_What you are asked to do:_ State how many lines of the entries hold the string "rightFinderColumns", and output nothing but that count.

_Records shown:_
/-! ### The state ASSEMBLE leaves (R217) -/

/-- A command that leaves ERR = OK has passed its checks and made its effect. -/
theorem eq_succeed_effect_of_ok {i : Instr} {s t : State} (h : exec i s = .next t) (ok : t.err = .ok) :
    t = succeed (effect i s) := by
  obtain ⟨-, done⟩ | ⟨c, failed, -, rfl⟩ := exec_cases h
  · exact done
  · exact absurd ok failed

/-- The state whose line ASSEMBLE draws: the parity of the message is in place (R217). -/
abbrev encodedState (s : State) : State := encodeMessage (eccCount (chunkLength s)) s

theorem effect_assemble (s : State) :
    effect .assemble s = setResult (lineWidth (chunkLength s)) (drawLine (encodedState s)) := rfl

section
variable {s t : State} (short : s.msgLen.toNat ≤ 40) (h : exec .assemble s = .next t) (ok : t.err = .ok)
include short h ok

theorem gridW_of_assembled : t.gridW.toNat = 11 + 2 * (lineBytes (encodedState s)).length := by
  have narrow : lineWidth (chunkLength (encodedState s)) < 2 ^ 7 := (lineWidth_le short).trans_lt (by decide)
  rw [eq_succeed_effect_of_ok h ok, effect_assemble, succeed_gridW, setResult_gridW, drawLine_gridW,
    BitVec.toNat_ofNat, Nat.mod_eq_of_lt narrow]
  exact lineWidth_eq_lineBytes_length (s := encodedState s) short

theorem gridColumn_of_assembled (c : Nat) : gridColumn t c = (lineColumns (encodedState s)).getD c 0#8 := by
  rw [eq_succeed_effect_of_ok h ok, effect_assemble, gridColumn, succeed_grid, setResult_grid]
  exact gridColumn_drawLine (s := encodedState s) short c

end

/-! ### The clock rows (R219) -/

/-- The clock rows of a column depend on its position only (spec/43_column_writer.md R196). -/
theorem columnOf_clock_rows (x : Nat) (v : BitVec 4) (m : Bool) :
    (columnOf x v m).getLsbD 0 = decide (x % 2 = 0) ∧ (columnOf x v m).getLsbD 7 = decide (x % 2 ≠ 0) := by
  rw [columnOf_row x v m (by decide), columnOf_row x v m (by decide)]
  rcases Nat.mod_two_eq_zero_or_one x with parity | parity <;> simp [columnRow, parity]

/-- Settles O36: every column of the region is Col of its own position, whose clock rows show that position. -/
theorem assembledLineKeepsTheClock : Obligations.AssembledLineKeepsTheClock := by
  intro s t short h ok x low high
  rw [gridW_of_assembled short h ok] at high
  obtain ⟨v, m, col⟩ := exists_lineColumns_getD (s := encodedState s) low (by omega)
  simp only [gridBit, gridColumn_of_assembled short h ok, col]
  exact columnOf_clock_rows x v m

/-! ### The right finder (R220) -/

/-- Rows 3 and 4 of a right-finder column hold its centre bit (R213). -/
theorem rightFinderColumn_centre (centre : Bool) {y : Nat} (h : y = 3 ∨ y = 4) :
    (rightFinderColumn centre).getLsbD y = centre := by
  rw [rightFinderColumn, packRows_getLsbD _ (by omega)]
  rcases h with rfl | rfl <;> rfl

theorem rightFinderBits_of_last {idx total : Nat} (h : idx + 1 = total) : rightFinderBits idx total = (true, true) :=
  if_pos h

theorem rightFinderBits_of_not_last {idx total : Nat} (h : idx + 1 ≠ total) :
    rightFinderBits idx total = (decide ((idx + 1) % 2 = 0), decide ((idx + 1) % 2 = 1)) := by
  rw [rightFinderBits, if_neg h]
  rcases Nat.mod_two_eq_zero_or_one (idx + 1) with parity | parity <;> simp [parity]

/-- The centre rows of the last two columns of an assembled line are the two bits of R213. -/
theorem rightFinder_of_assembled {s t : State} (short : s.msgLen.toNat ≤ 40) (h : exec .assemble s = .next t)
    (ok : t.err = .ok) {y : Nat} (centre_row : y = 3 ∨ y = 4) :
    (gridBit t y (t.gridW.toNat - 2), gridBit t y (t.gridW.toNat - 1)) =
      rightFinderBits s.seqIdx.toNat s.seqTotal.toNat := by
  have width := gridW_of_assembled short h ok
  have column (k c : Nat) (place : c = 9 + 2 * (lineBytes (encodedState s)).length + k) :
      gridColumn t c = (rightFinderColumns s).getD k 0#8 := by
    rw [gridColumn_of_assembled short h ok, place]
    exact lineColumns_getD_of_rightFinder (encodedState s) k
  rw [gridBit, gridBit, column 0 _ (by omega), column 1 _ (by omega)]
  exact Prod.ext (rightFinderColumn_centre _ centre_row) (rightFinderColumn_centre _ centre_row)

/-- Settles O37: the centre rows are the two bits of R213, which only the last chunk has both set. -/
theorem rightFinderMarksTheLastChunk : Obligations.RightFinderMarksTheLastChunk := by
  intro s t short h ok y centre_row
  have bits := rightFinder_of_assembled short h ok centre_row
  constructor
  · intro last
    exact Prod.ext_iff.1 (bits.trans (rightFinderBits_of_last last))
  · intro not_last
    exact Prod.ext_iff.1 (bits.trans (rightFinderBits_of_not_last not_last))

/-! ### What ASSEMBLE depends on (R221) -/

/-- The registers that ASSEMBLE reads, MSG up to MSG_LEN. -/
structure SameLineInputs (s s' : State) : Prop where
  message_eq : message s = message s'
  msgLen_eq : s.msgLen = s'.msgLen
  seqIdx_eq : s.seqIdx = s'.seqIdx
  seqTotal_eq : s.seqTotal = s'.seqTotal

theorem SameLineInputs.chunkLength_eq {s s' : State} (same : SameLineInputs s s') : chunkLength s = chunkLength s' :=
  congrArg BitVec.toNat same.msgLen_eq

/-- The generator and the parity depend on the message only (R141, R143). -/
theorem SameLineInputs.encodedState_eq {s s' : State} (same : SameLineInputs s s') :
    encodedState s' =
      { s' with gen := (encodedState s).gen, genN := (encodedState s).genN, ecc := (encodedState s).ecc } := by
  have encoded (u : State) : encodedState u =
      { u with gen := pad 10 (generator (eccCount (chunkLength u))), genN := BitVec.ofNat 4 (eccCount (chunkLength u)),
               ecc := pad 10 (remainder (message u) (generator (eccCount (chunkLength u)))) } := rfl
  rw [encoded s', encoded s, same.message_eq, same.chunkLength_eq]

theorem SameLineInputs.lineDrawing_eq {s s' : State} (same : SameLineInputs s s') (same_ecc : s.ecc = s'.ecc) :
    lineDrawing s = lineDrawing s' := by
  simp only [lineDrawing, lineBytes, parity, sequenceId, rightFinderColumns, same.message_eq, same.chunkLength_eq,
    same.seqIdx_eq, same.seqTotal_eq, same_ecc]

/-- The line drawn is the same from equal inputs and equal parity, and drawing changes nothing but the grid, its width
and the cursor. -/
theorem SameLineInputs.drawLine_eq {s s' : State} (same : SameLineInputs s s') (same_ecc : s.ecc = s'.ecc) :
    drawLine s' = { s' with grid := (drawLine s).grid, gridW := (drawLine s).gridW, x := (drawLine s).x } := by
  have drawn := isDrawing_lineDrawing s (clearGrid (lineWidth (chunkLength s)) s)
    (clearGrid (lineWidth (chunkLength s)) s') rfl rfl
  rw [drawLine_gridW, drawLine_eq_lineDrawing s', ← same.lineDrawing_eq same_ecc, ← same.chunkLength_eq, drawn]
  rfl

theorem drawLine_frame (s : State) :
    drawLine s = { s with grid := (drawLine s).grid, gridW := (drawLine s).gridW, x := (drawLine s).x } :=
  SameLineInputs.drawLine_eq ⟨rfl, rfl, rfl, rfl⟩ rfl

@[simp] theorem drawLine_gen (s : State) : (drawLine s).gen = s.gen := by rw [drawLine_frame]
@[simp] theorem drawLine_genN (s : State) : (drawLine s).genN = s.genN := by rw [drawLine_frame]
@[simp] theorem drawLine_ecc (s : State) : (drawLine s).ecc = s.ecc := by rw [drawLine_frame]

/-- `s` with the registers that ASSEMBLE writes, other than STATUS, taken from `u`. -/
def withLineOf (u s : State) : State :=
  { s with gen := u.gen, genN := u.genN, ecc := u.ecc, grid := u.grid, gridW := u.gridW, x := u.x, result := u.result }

_Answer box:_ 2